Russia tells EU to treat US as pipeline sabotage suspect
Russian Foreign Ministry spokesperson Maria Zakharova has asked who the EU intends to punish with the “strongest possible response” for damage to the Nord Stream gas pipelines.
The diplomat said Poland's former foreign minister has already identified the US as the party behind the apparent sabotage. Radoslaw Sikorski is well connected to Washington elites through his employment at various think tanks.
The two Nord Stream pipelines were seriously damaged this week in what is suspected to have been a deliberate attack.
European Commission President Ursula von der Leyen on Tuesday called the incident “sabotage action” and warned that “any deliberate disruption of active European energy infrastructure is unacceptable and will lead to the strongest possible response.”
On Wednesday, Zakharova asked who exactly the warning would apply to.
“I don’t get it. MEP Sikorski thanked the US for what had happened, so whom is Ursula ‘threatening’ there?” she wrote on social media.
Zakharova was referring to the reaction to the incident by Sikorski, now an EU lawmaker, who posted a photo of the site where the explosions occurred on Twitter with the words: “Thank you, USA.” He described the incident as a “special maintenance operation.”
Sikorski added that “there’s no shortage of pipeline capacity for taking gas from Russia to Western Europe, including Germany,” referring to the Yamal-Europe land pipeline that goes through Belarus and Poland. After the damage to the Nord Stream strings, Russian President Vladimir Putin “will have to talk to countries controlling” the alternative route to resume supplies, he predicted.
Zakharova earlier asked if Sikorski’s tweets amounted to an “official statement that this was a terrorist attack.” Meanwhile, Dmitry Polyanskiy, the Russian deputy ambassador to the UN, thanked Sikorski for “making it crystal clear who stands behind this terrorist-style targeting of civilian infrastructure!”

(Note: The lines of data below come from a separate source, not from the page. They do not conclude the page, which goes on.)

-- ==== Sys2Proof/Machine/Ports.lean ====
section
/-! DEFINITION. The input ports of the sequencer, as sampled at one tick. -/

namespace Sys2Proof.Machine

/-- The input ports but the clock (10_state.md R21): one value of this type is what a tick samples. -/
structure Inputs where
  rst : Bool
  cmdValid : Bool
  cmd : CommandWord
  readyIn : Bool
  busErr : Bool
  probeBus : Bool
  probeIrq : Bool
  probeSdn : Bool
deriving DecidableEq, Repr, Inhabited

/-- Every input 0: what a row of 95_test_vectors.md part 3 that lists no input means. -/
def Inputs.quiet : Inputs :=
  ⟨false, false, 0, false, false, false, false, false⟩

end Sys2Proof.Machine
end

There has been no shortage of threats from some Western nations against Russian undersea pipelines, particularly the Nord Stream 2 both before and after late February, when Moscow sent troops into Ukraine. It had been ready to pump gas since September last year, but was not put into operation due to Germany’s refusal to certify it. Polish President Andrzej Duda demanded last month that the pipeline be “totally scrapped.”

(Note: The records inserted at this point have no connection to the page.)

-- ==== Sys2Proof/Certificates/Slice0/Obligations.lean ====
section
/-! DEFINITION. The statements for the provers. -/

open Sys2Proof Sys2Proof.Machine Sys2Proof.Safety

/-! ### Encodings -/

/-- Decoding an encoded well-formed instruction gives it back (30_encoding.md, all three kinds of word). -/
def Obligations.DecodeEncodeRoundTrip : Prop :=
  ∀ i : Instr, i.wf = true → decode (encode i) = .ok i

/-- Words written out from the spec's encodings decode to their instructions (95_test_vectors.md V1, V2, V3, V6). -/
def Obligations.WrittenWordsDecode : Prop :=
  decodeCommand 0x1FFFFFFF = .ok .select ∧
  decodeCommand 0x4ABCDEF7 = .ok .close ∧
  decodeCommand 0x20990050 = .ok (.txd 9 (some 1) (some 2)) ∧
  decodeCommand 0x30EAA580 = .ok (.txs 14 (some 2) (some ⟨false, 75⟩) none) ∧
  decodeCommand 0x50000000 = .rejected .reservedOp ∧
  decode [false, true, false, true, true, false, false, true, false, true, true, false] = .ok (.pktDumb 9 .low) ∧
  decode [true, false, true, false, true, true, true, false, true, false, false, true, false, false, true, false,
    true, true, false, false, true, true] = .ok (.pktSmart 14 .medium (.level 75)) ∧
  decode [true, true, true, true, false, false, false, false] = .ok .sync ∧
  decode [true, false, false] = .ok .sym0 ∧
  decode [true, true, false] = .ok .sym1

/-- `OP`, bits 31:28, alone decides the operation; 0 and 5 to 15 are reserved (30_encoding.md R81). -/
def Obligations.OperationIsTopFourBits : Prop :=
  ∀ w : CommandWord,
    (decodeCommand w = .ok .select ↔ w &&& 0xF0000000 = 0x10000000) ∧
    ((∃ a f p, decodeCommand w = .ok (.txd a f p)) ↔ w &&& 0xF0000000 = 0x20000000) ∧
    ((∃ a f l p, decodeCommand w = .ok (.txs a f l p)) ↔ w &&& 0xF0000000 = 0x30000000) ∧
    (decodeCommand w = .ok .close ↔ w &&& 0xF0000000 = 0x40000000) ∧
    (decodeCommand w = .rejected .reservedOp ↔ w.extractLsb' 28 4 = 0 ∨ 5 ≤ (w.extractLsb' 28 4).toNat)

/-- Ignored bits take no part in anything: two words that agree on `OP` and on the fields the operation uses (none for
SELECT and CLOSE; a field only where its valid bit is 1; no light field for TXD; never bits 2:0) make the same step
(30_encoding.md R88). -/
def Obligations.IgnoredBitsHaveNoEffect : Prop :=
  ∀ (s : State) (x : Inputs) (xs : List Inputs) (v w : CommandWord),
    let f := commandFields v
    let g := commandFields w
    f.op = g.op →
    (f.op = 2 ∨ f.op = 3 → f.addr = g.addr ∧ f.fv = g.fv ∧ (f.fv = true → f.fan = g.fan) ∧
      f.pv = g.pv ∧ (f.pv = true → f.pwr = g.pwr)) →
    (f.op = 3 → f.lv = g.lv ∧ (f.lv = true → f.lm = g.lm ∧ f.lval = g.lval)) →
    step { s with env := { x with cmd := v } :: xs } = step { s with env := { x with cmd := w } :: xs }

US President Joe Biden warned in early February, before Russia began its military operation in Ukraine, that if Moscow acts against Kiev, “there will no longer be a Nord Stream 2. We will bring an end to it.” A journalist asked him to clarify what exactly he meant, to which Biden responded: “I promise you, we will be able to do that.”
Pres. Biden: "If Russia invades...then there will be no longer a Nord Stream 2. We will bring an end to it."Reporter: "But how will you do that, exactly, since...the project is in Germany's control?"Biden: "I promise you, we will be able to do that." https://t.co/uruQ4F4zM9pic.twitter.com/4ksDaaU0YC
— ABC News (@ABC) February 7, 2022
US Secretary of State Antony Blinken commented on the incident on Tuesday, stating that attacking Russian pipelines was “in no one’s interest.”